**What is being asked**
Everything in the data below is left aside except the lines from the one containing "-- ==== Sys2Proof/Laws/Step.lean" through the one containing "then answers. -/"; repeat those exactly.
======== The input
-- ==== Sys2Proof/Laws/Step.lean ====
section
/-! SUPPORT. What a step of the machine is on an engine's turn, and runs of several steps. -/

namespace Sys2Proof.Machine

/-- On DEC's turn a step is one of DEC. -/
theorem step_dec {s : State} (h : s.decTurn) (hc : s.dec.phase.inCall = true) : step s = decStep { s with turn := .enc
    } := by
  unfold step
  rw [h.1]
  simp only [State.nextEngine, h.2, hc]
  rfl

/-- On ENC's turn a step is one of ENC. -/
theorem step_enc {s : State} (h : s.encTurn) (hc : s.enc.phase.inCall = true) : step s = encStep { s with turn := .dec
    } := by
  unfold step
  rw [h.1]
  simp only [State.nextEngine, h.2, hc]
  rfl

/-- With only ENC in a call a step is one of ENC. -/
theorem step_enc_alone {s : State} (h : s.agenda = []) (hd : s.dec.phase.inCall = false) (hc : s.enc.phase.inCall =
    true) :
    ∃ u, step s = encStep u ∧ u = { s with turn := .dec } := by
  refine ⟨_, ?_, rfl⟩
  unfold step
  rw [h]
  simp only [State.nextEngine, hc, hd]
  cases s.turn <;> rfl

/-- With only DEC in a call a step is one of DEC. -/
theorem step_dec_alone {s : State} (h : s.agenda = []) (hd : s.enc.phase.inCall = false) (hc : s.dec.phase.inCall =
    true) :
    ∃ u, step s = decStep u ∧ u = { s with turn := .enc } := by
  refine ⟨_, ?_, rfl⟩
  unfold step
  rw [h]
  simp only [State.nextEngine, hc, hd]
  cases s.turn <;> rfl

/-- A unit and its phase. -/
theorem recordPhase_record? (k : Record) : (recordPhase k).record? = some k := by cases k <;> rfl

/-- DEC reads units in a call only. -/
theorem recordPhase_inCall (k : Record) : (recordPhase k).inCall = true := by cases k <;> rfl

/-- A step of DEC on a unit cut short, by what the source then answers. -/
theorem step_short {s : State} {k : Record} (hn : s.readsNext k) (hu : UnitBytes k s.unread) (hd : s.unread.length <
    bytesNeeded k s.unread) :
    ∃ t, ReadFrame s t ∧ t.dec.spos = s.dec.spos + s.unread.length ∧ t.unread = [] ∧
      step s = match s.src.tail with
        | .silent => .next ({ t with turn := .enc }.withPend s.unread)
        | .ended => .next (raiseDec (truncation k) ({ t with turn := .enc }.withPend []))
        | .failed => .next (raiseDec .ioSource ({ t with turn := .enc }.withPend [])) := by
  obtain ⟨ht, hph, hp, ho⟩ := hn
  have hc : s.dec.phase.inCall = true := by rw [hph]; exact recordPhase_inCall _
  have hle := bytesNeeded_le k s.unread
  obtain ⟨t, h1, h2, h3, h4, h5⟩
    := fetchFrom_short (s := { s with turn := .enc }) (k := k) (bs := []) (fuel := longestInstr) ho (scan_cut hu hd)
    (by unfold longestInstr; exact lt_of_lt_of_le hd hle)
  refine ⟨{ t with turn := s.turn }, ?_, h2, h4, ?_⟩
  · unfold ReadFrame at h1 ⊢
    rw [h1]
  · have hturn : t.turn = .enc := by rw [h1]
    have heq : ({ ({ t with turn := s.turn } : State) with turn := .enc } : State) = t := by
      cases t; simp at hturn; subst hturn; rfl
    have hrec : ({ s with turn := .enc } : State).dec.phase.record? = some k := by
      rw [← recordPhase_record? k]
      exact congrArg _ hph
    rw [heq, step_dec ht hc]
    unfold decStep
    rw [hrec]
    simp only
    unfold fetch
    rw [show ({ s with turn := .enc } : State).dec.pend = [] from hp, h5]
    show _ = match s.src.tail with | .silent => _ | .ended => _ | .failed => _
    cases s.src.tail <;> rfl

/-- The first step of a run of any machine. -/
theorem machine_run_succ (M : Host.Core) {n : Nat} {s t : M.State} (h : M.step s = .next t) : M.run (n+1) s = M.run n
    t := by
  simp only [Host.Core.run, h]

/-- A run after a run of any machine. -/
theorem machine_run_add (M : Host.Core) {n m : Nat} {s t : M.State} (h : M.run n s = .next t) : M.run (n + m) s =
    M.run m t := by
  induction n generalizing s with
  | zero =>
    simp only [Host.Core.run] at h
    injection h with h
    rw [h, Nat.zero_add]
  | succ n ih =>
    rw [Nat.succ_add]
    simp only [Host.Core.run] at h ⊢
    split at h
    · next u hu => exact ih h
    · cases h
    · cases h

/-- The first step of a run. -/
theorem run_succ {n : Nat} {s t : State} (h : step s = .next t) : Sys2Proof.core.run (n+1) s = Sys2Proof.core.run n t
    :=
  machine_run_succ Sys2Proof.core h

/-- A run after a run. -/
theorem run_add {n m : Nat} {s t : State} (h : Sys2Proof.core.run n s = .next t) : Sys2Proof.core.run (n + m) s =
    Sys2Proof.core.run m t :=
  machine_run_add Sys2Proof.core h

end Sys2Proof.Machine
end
================
======== The input
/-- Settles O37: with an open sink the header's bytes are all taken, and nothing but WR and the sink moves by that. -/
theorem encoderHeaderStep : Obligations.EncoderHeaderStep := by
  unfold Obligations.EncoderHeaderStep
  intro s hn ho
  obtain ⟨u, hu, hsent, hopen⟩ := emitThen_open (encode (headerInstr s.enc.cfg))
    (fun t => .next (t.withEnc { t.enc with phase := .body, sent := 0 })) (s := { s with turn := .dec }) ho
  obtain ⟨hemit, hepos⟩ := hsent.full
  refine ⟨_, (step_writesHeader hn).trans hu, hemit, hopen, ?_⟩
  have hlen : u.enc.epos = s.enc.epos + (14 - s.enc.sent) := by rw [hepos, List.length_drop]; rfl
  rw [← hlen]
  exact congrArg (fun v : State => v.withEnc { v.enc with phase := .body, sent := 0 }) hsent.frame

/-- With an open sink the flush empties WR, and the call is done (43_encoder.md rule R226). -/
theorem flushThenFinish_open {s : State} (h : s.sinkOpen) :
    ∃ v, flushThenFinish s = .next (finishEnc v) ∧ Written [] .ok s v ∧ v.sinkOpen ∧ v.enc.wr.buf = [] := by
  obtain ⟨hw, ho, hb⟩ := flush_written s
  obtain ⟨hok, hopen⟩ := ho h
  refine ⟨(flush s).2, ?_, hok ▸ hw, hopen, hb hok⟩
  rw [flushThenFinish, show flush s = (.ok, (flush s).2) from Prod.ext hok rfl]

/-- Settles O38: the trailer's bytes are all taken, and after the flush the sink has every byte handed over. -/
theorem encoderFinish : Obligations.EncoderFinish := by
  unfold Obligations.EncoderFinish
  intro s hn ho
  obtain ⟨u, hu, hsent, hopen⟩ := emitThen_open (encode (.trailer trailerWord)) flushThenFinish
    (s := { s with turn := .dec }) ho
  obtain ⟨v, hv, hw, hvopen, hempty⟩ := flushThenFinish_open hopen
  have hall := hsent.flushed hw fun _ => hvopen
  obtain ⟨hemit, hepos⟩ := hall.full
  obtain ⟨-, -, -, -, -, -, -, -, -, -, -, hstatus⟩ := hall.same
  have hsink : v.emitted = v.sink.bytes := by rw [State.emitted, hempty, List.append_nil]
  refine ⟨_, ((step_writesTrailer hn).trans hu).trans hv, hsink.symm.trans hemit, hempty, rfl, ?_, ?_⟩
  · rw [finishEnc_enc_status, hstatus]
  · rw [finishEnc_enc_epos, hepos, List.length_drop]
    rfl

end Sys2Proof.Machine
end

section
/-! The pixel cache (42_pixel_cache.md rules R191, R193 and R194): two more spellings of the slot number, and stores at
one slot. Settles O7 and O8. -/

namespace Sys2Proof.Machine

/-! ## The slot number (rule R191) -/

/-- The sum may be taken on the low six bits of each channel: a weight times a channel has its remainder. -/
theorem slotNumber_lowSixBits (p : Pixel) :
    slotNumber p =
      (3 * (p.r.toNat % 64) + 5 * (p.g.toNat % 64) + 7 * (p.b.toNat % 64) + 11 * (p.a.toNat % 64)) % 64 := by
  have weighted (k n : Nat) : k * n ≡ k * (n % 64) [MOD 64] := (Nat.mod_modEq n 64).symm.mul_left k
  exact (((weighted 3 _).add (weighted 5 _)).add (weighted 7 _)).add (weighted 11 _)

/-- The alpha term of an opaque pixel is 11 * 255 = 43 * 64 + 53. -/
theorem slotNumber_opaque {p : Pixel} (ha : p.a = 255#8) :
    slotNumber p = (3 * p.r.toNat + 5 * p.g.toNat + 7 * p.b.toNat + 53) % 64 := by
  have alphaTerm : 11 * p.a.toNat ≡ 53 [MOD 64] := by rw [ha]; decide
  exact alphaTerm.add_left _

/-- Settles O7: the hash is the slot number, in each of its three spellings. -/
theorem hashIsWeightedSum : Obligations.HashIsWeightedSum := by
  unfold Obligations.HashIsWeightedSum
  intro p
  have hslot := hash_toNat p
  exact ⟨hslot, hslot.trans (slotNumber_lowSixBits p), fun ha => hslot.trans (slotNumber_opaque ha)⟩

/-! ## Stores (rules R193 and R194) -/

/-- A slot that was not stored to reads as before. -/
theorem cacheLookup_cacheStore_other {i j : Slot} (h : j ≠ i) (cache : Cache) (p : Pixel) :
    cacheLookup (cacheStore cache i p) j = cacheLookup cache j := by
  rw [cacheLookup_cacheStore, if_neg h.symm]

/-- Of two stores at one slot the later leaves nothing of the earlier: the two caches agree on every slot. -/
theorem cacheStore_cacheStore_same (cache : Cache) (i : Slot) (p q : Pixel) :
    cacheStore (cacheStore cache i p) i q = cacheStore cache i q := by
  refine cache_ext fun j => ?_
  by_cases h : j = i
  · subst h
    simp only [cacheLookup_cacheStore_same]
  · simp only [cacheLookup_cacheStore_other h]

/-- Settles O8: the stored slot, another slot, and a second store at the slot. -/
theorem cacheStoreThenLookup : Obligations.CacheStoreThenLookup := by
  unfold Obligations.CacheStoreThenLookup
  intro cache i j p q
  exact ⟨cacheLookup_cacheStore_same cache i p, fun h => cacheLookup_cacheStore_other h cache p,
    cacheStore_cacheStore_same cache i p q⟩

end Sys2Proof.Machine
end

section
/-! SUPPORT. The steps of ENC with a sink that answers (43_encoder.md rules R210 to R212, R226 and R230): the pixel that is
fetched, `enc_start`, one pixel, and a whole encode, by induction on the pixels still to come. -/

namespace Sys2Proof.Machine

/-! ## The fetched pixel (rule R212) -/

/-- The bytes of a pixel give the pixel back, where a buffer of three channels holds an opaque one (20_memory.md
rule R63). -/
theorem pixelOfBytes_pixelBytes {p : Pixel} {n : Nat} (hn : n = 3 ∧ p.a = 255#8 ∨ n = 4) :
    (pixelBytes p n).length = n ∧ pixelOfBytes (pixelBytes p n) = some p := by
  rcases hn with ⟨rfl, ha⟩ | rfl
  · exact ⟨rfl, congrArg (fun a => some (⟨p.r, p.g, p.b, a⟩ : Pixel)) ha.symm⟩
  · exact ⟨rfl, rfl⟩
================
======== The input
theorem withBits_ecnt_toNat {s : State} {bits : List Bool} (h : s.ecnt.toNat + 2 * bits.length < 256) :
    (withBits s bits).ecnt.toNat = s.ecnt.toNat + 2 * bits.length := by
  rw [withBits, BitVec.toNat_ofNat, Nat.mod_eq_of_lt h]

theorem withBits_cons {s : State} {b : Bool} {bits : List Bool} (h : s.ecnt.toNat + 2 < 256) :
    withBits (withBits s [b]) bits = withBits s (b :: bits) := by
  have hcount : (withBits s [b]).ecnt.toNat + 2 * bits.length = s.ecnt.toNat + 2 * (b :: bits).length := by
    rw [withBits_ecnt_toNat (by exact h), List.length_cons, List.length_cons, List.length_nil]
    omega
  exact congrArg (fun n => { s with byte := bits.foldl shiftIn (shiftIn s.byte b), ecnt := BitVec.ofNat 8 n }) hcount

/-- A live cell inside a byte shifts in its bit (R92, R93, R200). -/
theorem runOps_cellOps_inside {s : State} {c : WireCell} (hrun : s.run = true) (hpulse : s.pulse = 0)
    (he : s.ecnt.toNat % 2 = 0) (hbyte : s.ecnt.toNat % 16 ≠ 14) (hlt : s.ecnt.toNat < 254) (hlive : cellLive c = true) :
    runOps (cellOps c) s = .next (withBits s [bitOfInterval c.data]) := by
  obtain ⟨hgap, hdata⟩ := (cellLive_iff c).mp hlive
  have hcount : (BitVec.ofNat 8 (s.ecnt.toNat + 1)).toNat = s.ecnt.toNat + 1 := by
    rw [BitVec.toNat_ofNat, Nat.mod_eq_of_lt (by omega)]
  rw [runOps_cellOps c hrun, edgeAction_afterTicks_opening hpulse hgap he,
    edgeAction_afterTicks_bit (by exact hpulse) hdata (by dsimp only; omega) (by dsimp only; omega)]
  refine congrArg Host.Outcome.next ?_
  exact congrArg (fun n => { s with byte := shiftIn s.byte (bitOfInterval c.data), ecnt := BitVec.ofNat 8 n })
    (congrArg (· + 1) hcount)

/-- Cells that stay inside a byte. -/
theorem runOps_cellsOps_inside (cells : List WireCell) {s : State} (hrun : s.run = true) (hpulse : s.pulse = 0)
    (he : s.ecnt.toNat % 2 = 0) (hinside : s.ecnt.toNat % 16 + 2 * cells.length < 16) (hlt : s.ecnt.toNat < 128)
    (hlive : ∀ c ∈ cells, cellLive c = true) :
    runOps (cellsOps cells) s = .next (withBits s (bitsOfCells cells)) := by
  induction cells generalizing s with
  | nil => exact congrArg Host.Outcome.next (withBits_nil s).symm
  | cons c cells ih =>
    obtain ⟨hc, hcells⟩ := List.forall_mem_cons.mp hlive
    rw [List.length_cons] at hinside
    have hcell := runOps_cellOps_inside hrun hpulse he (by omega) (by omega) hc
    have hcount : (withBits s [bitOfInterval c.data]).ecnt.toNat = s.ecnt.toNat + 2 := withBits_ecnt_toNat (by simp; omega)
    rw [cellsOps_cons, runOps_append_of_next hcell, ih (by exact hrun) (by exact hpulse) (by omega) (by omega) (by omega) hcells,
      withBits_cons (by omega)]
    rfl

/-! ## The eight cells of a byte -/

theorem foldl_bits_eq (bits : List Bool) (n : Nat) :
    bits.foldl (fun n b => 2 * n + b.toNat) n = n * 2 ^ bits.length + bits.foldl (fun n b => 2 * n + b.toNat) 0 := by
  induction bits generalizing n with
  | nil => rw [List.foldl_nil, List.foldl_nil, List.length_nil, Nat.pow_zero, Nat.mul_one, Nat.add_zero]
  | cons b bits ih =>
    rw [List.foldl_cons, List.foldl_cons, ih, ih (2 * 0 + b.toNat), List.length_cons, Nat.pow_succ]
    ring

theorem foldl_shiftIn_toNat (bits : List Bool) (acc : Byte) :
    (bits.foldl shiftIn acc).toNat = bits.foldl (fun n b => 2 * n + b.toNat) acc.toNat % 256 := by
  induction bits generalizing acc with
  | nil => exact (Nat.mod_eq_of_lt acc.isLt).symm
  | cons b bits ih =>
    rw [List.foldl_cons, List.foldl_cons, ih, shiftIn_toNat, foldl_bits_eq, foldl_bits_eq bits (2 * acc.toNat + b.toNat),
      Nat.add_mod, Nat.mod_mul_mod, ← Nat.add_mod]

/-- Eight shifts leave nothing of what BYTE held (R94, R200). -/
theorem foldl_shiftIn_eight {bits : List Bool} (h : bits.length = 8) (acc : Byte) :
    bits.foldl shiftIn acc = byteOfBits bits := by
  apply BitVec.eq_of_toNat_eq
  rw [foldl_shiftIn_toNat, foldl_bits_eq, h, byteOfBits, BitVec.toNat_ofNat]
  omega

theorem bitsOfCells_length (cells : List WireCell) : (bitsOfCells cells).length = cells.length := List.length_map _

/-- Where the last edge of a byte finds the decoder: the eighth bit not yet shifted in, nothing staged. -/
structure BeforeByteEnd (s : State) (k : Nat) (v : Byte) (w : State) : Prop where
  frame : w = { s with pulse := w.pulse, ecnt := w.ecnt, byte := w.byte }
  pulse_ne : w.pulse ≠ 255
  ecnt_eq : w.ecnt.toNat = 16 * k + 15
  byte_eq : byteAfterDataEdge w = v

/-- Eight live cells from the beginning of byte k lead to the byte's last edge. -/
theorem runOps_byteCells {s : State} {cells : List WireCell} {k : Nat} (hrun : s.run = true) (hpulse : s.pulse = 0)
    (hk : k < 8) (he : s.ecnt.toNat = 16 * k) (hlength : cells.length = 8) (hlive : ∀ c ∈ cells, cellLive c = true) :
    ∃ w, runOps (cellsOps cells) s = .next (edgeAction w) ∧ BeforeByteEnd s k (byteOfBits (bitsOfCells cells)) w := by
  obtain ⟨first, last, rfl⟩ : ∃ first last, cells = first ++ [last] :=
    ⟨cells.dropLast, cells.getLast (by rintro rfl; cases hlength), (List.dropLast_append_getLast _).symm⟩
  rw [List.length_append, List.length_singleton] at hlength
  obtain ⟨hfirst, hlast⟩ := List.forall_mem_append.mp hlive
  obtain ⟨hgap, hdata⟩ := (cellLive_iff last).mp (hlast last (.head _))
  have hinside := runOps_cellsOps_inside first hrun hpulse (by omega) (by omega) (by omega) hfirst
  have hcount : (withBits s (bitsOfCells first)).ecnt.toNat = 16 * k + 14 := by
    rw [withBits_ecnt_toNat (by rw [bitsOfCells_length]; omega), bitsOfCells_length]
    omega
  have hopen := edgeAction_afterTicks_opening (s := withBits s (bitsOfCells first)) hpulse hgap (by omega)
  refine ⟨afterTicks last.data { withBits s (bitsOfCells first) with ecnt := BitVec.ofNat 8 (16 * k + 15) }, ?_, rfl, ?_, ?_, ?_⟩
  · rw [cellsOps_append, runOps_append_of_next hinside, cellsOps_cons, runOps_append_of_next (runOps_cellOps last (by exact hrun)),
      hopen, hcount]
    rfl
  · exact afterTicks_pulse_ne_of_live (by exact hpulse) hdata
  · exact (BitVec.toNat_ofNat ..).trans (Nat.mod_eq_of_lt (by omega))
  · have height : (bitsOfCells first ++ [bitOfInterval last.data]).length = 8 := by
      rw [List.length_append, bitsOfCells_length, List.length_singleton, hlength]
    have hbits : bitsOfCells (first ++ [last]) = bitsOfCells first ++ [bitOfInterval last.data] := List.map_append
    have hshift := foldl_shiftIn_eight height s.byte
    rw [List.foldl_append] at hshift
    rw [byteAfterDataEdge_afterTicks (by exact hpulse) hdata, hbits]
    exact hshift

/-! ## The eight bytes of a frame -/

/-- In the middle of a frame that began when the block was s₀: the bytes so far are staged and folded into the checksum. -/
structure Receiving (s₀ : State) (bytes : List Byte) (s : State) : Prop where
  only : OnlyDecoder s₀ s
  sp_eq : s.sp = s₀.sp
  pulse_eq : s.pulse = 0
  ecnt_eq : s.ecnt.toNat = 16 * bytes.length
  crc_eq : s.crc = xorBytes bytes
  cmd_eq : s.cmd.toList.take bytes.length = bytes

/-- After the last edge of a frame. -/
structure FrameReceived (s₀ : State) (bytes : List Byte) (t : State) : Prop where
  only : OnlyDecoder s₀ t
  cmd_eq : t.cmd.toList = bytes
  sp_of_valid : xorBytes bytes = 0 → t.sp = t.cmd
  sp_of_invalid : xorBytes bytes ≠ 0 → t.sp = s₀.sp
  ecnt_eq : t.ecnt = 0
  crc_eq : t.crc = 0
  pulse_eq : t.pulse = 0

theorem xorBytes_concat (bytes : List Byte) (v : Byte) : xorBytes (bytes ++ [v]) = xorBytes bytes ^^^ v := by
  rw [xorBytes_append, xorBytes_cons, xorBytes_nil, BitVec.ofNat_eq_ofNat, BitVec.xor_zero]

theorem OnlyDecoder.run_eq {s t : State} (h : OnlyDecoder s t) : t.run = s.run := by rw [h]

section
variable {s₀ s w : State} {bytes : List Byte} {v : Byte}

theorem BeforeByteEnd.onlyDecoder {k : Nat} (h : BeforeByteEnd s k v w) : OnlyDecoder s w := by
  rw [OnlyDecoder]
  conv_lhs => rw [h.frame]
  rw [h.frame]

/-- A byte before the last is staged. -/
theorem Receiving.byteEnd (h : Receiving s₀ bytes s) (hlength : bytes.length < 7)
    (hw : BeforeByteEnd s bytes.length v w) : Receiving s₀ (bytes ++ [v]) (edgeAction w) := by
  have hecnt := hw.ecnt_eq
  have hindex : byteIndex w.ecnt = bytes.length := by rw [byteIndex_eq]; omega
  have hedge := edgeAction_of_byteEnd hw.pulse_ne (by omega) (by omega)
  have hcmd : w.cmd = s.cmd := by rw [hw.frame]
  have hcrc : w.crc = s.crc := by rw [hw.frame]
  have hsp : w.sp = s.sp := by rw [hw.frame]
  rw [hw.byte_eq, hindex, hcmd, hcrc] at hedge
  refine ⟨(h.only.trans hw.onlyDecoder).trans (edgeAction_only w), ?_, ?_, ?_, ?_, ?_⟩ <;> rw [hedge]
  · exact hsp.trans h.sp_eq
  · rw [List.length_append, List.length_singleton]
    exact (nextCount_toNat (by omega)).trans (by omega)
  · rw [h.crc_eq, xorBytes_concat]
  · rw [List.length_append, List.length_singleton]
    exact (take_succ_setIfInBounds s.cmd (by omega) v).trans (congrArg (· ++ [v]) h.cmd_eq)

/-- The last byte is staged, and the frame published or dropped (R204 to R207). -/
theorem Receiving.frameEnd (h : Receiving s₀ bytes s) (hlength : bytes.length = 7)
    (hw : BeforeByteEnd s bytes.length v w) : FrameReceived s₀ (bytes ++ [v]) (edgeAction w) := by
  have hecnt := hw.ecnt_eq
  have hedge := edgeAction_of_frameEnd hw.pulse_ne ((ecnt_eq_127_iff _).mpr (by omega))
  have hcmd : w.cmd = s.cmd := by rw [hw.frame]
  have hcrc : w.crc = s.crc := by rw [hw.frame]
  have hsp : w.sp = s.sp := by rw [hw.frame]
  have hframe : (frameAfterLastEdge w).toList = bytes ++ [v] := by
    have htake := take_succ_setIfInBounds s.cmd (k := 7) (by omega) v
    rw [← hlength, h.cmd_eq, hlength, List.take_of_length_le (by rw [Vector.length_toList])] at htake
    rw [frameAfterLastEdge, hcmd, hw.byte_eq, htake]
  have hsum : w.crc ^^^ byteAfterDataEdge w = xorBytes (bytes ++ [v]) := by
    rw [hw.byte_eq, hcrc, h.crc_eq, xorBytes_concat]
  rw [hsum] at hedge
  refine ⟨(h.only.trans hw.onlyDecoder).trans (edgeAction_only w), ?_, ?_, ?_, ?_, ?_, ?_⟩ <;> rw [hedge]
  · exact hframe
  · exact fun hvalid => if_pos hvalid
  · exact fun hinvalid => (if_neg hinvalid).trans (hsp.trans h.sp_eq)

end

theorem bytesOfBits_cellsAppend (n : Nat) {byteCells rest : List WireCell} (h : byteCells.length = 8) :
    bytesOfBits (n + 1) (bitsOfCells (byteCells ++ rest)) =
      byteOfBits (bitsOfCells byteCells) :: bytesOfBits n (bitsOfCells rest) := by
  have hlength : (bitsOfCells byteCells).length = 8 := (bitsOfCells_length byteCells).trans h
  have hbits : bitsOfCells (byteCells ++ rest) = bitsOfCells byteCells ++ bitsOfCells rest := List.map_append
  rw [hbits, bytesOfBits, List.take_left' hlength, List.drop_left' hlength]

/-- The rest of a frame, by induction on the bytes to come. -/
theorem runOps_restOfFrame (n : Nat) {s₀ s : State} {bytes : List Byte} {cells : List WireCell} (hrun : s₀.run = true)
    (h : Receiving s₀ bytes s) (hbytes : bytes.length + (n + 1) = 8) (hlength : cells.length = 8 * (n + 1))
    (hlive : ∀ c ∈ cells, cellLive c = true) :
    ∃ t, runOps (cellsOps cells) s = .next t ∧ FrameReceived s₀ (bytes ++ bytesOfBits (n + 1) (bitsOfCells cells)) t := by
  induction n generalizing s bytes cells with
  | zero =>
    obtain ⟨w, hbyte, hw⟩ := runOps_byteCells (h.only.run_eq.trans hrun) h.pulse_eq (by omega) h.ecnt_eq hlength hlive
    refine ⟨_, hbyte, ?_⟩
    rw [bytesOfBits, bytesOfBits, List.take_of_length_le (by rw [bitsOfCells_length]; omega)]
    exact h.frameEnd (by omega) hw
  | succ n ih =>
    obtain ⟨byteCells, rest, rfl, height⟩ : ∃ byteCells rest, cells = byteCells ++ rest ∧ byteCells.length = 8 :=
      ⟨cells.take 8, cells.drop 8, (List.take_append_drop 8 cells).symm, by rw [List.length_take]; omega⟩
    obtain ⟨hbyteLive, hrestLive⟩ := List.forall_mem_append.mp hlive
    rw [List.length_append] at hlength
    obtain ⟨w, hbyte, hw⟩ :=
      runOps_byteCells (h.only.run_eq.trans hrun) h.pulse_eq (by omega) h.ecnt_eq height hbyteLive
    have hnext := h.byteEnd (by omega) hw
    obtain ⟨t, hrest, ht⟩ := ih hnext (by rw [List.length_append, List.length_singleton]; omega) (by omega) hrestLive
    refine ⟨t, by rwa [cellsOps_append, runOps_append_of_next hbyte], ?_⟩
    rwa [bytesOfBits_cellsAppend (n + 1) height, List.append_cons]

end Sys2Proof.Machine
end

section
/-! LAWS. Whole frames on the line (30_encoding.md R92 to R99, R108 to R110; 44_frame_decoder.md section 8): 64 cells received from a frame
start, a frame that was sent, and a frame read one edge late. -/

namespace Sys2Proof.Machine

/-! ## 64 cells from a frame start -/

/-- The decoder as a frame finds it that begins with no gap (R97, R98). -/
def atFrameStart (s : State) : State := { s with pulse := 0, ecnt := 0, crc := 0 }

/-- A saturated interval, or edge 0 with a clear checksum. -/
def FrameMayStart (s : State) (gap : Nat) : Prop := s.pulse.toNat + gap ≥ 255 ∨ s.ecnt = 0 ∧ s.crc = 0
================
**Exercise solution**
-- ==== Sys2Proof/Laws/Step.lean ====
section
/-! SUPPORT. What a step of the machine is on an engine's turn, and runs of several steps. -/

namespace Sys2Proof.Machine

/-- On DEC's turn a step is one of DEC. -/
theorem step_dec {s : State} (h : s.decTurn) (hc : s.dec.phase.inCall = true) : step s = decStep { s with turn := .enc
    } := by
  unfold step
  rw [h.1]
  simp only [State.nextEngine, h.2, hc]
  rfl

/-- On ENC's turn a step is one of ENC. -/
theorem step_enc {s : State} (h : s.encTurn) (hc : s.enc.phase.inCall = true) : step s = encStep { s with turn := .dec
    } := by
  unfold step
  rw [h.1]
  simp only [State.nextEngine, h.2, hc]
  rfl

/-- With only ENC in a call a step is one of ENC. -/
theorem step_enc_alone {s : State} (h : s.agenda = []) (hd : s.dec.phase.inCall = false) (hc : s.enc.phase.inCall =
    true) :
    ∃ u, step s = encStep u ∧ u = { s with turn := .dec } := by
  refine ⟨_, ?_, rfl⟩
  unfold step
  rw [h]
  simp only [State.nextEngine, hc, hd]
  cases s.turn <;> rfl

/-- With only DEC in a call a step is one of DEC. -/
theorem step_dec_alone {s : State} (h : s.agenda = []) (hd : s.enc.phase.inCall = false) (hc : s.dec.phase.inCall =
    true) :
    ∃ u, step s = decStep u ∧ u = { s with turn := .enc } := by
  refine ⟨_, ?_, rfl⟩
  unfold step
  rw [h]
  simp only [State.nextEngine, hc, hd]
  cases s.turn <;> rfl

/-- A unit and its phase. -/
theorem recordPhase_record? (k : Record) : (recordPhase k).record? = some k := by cases k <;> rfl

/-- DEC reads units in a call only. -/
theorem recordPhase_inCall (k : Record) : (recordPhase k).inCall = true := by cases k <;> rfl

/-- A step of DEC on a unit cut short, by what the source then answers. -/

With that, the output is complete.